This study aimed to evaluate the feasibility and reliability of tricuspid and mitral annular plane systolic excursion measurements (TAPSE and MAPSE) applying M-mode spatiotemporal image correlation (STIC) technology in low-risk pregnancies.

Methods

An initial retrospective pilot study was carried out to assess repeatability, followed by a larger mixed cross-sectional and prospective longitudinal study, both evaluating low-risk singleton pregnancies between 22+6 and 39+1 weeks. As only annuli capture was necessary, STIC acquisition parameters were set to the minimum volume angle of 15° and acquisition time of 7.5 s.

Results

A total of 330 volumes were analysed offline applying STIC M-mode. Acquisition rates were 96.9 % for TAPSE and 93.7 % MAPSE in the pilot study (n=32) and 98.0 % for both in the longitudinal study (n=102). Both study designs revealed good repeatability for both sides of the heart, with higher intraclass correlation coefficients (ICCs) for TAPSE (0.84–0.94) compared to MAPSE (0.80–0.88). Good repeatability was demonstrated for both sides of the heart, more so for TAPSE than MAPSE, with ICCs for TAPSE 0.84–0.91 and MAPSE 0.75–0.76, comparable to prior ICCs for STIC repeatability.

Conclusions

Modified STIC acquisition settings specifically tailored for capturing the longitudinal annular displacement may improve STIC TAPSE and MAPSE acquisition rates, optimising image quality for precise measurement and potentially bringing these modalities closer to clinical application.

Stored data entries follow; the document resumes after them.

-- ==== Sys2Proof/Machine/ArchiveOps.lean ====
section
/-! DEFINITION. The archive controller: fills of the reading room and its size, accessions from their checks to their records, and
the wear day (R274-R285, R307, R389). -/

namespace Sys2Proof.Machine

/-! ### The reading room (R277-R279, R307) -/

/-- Folios that a reading room of N units holds (R277, R307). -/
def roomFolios (n : Nat) : Nat := n * 32 * 2 ^ 30 / 65536
/-- A copy from the archive that has still to read a folio in some chunk (R277). -/
def Copy.usesFolio (p : Copy) (f : Folio) : Bool :=
  match p.kind with
  | .al | .ag | .aw =>
    let needs (j : Nat) : Bool :=
      let (lo, n) := p.sourceRange j
      let ofs := p.src % 2 ^ 40 + lo
      n != 0 && decide (ofs / 65536 ≤ f.num) && decide (f.num ≤ (ofs + n - 1) / 65536)
    p.src / 2 ^ 40 == f.obj && p.ver == f.ver && ((!p.filled && needs p.chunk) || p.left.any needs)
  | _ => false
/-- A folio that a fill may replace: no fill and no copy is using it (R277). -/
def State.replaceable (s : State) (f : Folio) : Bool := f.filling.isNone && !(s.cores.toList.any fun k => k.copies.any fun p => p.usesFolio f)
/-- Gives up least recently used folios until a number of them fit (R277). -/
def State.shrinkRoom (s : State) (cap : Nat) : Nat → State
  | 0 => s
  | fuel + 1 =>
    if s.archive.folios.length ≤ cap then s
    else match (s.archive.folios.filter s.replaceable).mergeSort (fun f g => f.used ≤ g.used) with
      | f :: _ => State.shrinkRoom { s with archive := { s.archive with folios := s.archive.folios.filter fun g => g != f } } cap fuel
      | [] => s
/-- Event: a fill starts: it takes a place in the room, and completes within 40 µs, or meets an uncorrectable error, by a free value
(R277, R278). -/
def execReadingRoomFill (obj ver folio : Nat) (s : State) : Host.Outcome State Fault Refusal :=
  .next (
    let s := s.shrinkRoom (roomFolios s.archive.rrsize) s.archive.folios.length
    if roomFolios s.archive.rrsize < s.archive.folios.length then s.post .hc (s.hc + 1) effects (.ev (.readingRoomFill obj ver folio))
    else
      let (n, s) := s.draw
      let used := s.archive.folios.filterMap (·.slot)
      let slot := (List.range (roomFolios s.archive.rrsize)).find? fun k => !used.contains k
      let s := { s with archive := { s.archive with folios := s.archive.folios.map fun (f : Folio) =>
        if f.obj = obj ∧ f.ver = ver ∧ f.num = folio then { f with slot := slot } else f } }
      s.post .hc (s.hc + 1 + Config.delay n % 80000) effects (.ev (.fillComplete obj ver folio (Config.choose n))))
/-- A value is added to a lifetime histogram of fills (R387, R389). -/
def State.countFill (s : State) (v : Nat) : State :=
  { s with life := { s.life with fills := vmod s.life.fills ⟨capBin v % 16, Nat.mod_lt _ (by decide)⟩ (· + 1) } }
/-- The flash address of a folio: its erase block, then the place in it (R274; log entry 40). -/
def State.flashAddr (s : State) (obj ver folio : Nat) : Nat :=
  match s.archive.objects.find? fun o => o.id == obj && o.ver == ver with
  | some o => o.blocks.getD (folio / 256) 0 * 2 ^ 24 + folio % 256 * 65536
  | none => 0
/-- The rows of a folio's place in the room. -/
def Folio.rows (f : Folio) : List Nat := match f.slot with | some k => (List.range 32).map (roomPa k + 2048 * ·) | none => []
/-- Event: a fill completes once the channel that receives it has served it in the RR class, and its folio is present; or its error is recorded,
and will stop the copy that started it. The monitors record its ticks (R268, R277, R278, R386, R388). -/
def execFillComplete (obj ver folio : Nat) (bad : Bool) (s : State) : Host.Outcome State Fault Refusal :=
  .next (match s.folio obj ver folio with
    | none => s
    | some f =>
      let drop := s.archive.folios.filter fun g => g != f
      if bad then
        let (bid, unit, id) := match f.starter with | some (c, _, id) => (s.bidOf c, c.val, [id]) | none => (0, 0, [])
        let s := s.errorRecord 7 (s.flashAddr obj ver folio) bid unit
        { s with archive := { s.archive with folios := drop, badFolios := id.map (fun i => (i, obj, ver, folio)) ++ s.archive.badFolios } }
      else match s.serve .rr f.rows with
      | (s, false) => s.post .hc (s.hc + 1) effects (.ev (.fillComplete obj ver folio bad))
      | (s, true) =>
        let ticks := s.hc - f.filling.getD s.hc
        let s := { s with archive := { s.archive with folios := { f with filling := none, used := s.hc } :: drop } }
        let s := s.countFill ticks
        match f.starter with
        | some (c, st, _) => s.capture c 4 (some st) ticks
        | none => s)
/-- Event: RRSIZE is written; the value is held until it can apply, and 0 and 13 to 15 are ignored (R307). -/
def execRrsizeWrite (v : Word) (s : State) : Host.Outcome State Fault Refusal :=
  let n := Word.bits v 0 4
  .next (if 1 ≤ n ∧ n ≤ 12 then { s with archive := { s.archive with rrHeld := some n } } else s)
/-- The leaves of a table and of those below it, each with the bits of its page size (R323, R325). -/
def leavesOf (m : Mem) : Nat → Nat → Nat → List (Word × Nat)
  | 0, _, _ => []
  | fuel + 1, lvl, table => ((List.range (if lvl = 3 then 32 else 512)).map fun i =>
      let e := m.word (table + 8 * i)
      if !eV e then [] else if eLeaf e then [(e, pageBits lvl)] else leavesOf m fuel (lvl + 1) (npa e)).flatten
/-- Every leaf of the device: those of the address spaces and of the domain window (R323, R369). -/
def State.leaves (s : State) : List (Word × Nat) :=
  (s.xlate.roots.map (·.2) ++ (if s.lib.domMembers.isEmpty then [] else [s.xlate.domRoot])).flatMap fun r => leavesOf s.gm 4 0 r
/-- A frame that a larger room adds holds a mapped page (R279, R307). -/
def State.roomTaken (s : State) (old new : Nat) : Bool := s.leaves.any fun e => !inRoomOf old (npa e.1) && inRoomOf new (npa e.1)
/-- The held size can apply: no binding runs, and the frames it adds are free (R279, R307). -/
def State.rrReady (s : State) : Bool :=
  match s.archive.rrHeld with
  | none => false
  | some n => s.bindings.all (fun b => b.relHc.isNone) && !s.roomTaken s.archive.rrsize n
/-- Event: a held size takes effect; folios that no longer fit are lost (R279, R307). -/
def execRrsizeApply (s : State) : Host.Outcome State Fault Refusal :=
  .next (match s.archive.rrHeld with
    | some n => if s.rrReady then
        let fits (f : Folio) : Bool := f.slot.all (decide <| · < roomFolios n)
        ({ s with archive := { s.archive with rrsize := n, rrHeld := none, folios := s.archive.folios.filter fits } } : State).shrinkRoom (roomFolios n)
          s.archive.folios.length
      else s
    | none => s)
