/-- Places a record on cores: its binding, and the bind records of its members and stokers, from which gate requests of the Librarian's own are
withdrawn first (R316-R319). -/
def State.place (s : State) (r : QRec) (cs : List CoreId) (sks : List (Fin 384)) (rel bid base : Nat) : State :=
  let l := r.launch
  let asid := s.recAsid r
  let low := (cs.map layerOf).foldl min 4
  let b : Binding :=
    { bid := bid, launch := l, queue := r.queue, run := r.run, part := ((s.queue r.queue).map (·.part)).getD 0, asid := asid, root := s.root asid
      cg := l.f 0 44 1 == 1, members := cs, stokers := sks, fslot := l.fslotAt low, rel := rel, relHc := none, dt := 0, live := false
      pace := .running, horizon := none, faulted := false, preempt := false, stopped := false, reqHc := 0, stopHc := 0, status := none, retired := []
      shadows := [], swapping := none, quota := 0, phase := 0, moved := [] }
  let s : State := { s with bindings := s.bindings ++ [b], lib := { s.lib with nextBid := bid + 1, records := s.lib.records.filter fun o => o.num != r.num } }
  let s := cs.zipIdx.foldl (fun (s : State) (c, i) =>
    let (n, s) := s.draw
    (s.updCore c fun k => { k with gateReq := false, gateOwn := false }).writeSlot c (b.slotWords i base (Config.datum n))) s
  sks.zipIdx.foldl (fun (s : State) (k, i) => s.writeStokerSlot k (BitVec.ofNat 64 (2 ^ 63 + bid % 65536 * 2 ^ 32 + i % 8))) s
/-- Places the records of a gang one after another on the same release tick, each with its binding ID, if every one fits now; `base` tasks of
the gang stand before them (R314, R316). -/
def State.placeAll (s : State) (rel : Nat) : Nat → List (QRec × Nat) → Option State
  | _, [] => some s
  | base, (r, bid) :: rs =>
    match s.bestPlace r, s.freeStokers r.launch with
    | some cs, some sks => (s.place r cs sks rel bid base).placeAll rel (base + cs.length) rs
    | _, _ => none
/-- The release tick that a gang's placements share: the latest of them (R314, R317). -/
def State.gangTick (s : State) (rs : List (QRec × Nat)) : Nat :=
  (rs.foldl (fun (p : Nat × State) r => match p.2.bestPlace r.1, p.2.freeStokers r.1.launch with
    | some cs, some sks => (max p.1 (p.2.releaseTick r.1.launch cs), p.2.place r.1 cs sks 0 r.2 0)
    | _, _ => p) (0, s)).1
/-- A placement has given a core a bind record for which it must wake, or power up bands (R317, R383). -/
def State.wakes (s t : State) : Bool :=
  (List.finRange 256).any fun c => !slotValid (s.core c).slot && slotValid (t.core c).slot && (!(s.core c).awake ||
    decide (0 < s.bandsUp (((t.binding (slotTask (t.core c).slot).1).map (·.launch)).getD {}) c))
/-- Places a record and its gang now, if all of them can be, with binding IDs ascending in acceptance order; a placement that wakes a core or a band
is held back where that would pass the rack cap, by a free value, since no rule gives a core's power (R314, R316, R383). -/
def State.tryPlace (s : State) (r : QRec) : Option State :=
  let g := (s.gang r).mergeSort fun a b => a.num ≤ b.num
  let bids := s.nextBids g.length
  let gs := g.zip bids
  if domGid r.dom2 ≠ 0 ∧ tasksOf g ≠ domCount r.dom2 then none
  else if !(g.all fun o => o.eligible.isSome) then none
  else if bids.length < g.length then none
  else (s.placeAll (s.gangTick gs) 0 gs).filter fun t => !(s.wakes t && Config.choose s.choice)
/-- The partition of a record's queue. -/
def State.recPart (s : State) (r : QRec) : Nat := ((s.queue r.queue).map (·.part)).getD 0
/-- The first record in rank order that can be placed; a record that has stood first for 2^24 ticks holds its partition against those
of lower rank, and so against their gangs (R315). -/
def State.placeFirst (s : State) (held : List Nat) : List QRec → Option State
  | [] => none
  | r :: rs =>
    if (r :: s.gang r).any fun o => held.contains (s.recPart o) then s.placeFirst held rs
    else match s.tryPlace r with
      | some s' => some s'
      | none =>
        let holds := match r.first with | some t => decide (t + 2 ^ 24 ≤ s.hc) | none => false
        s.placeFirst (if holds then s.recPart r :: held else held) rs
/-- Which record of each partition stands first in rank, and since when (R315). -/
def State.standFirst (s : State) : State :=
  let ranked := s.ranked
  let first (r : QRec) : Bool := (ranked.find? fun o => s.recPart o == s.recPart r) == some r
  { s with lib := { s.lib with records := s.lib.records.map fun r => { r with first := if first r then some (r.first.getD s.hc) else none } } }
/-- Event: the Librarian places the highest-ranked record that fits now, and looks for another (R315-R318). -/
def execPlacement (s : State) : Host.Outcome State Fault Refusal :=
  .next (
    let s := s.standFirst
    let r := if s.boot.recovery then none else s.placeFirst [] s.ranked
    let t := r.getD s
    let s : State := { t with choice := t.choice + 1 }
    if r.isSome then s.post .hc s.hc latePrio (.ev .placement) else s)

end Sys2Proof.Machine
end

Corresponding author: Hagai Avnet, PhD, School of Clinical Medicine, Discipline of Women’s Health, Faculty of Medicine, University of New South Wales, Sydney, NSW, Australia; and Fetal Medicine Unit, Department of Obstetrics and Gynecology, Sheba Medical Center, TelHashomer, Israel, E-mail:

Acknowledgments

This work was conducted as part of the PhD thesis of Dr Hagai Avnet at the University of New South Wales, Sydney.

  1. Research ethics: This study obtained Ethical Approval (SESLHD HREC Reference 13/320) by the Southeastern Sydney Local Health District Human Research Ethics Committee. The research was performed in accordance with the Declaration of Helsinki.

  2. Informed consent: Informed consent was obtained from all individuals included in this study, or their legal guardians or wards.

  3. Author contributions: All the authors have revised and contribute to draft the manuscript. The authors have accepted responsibility for the entire content of this manuscript and approved its submission.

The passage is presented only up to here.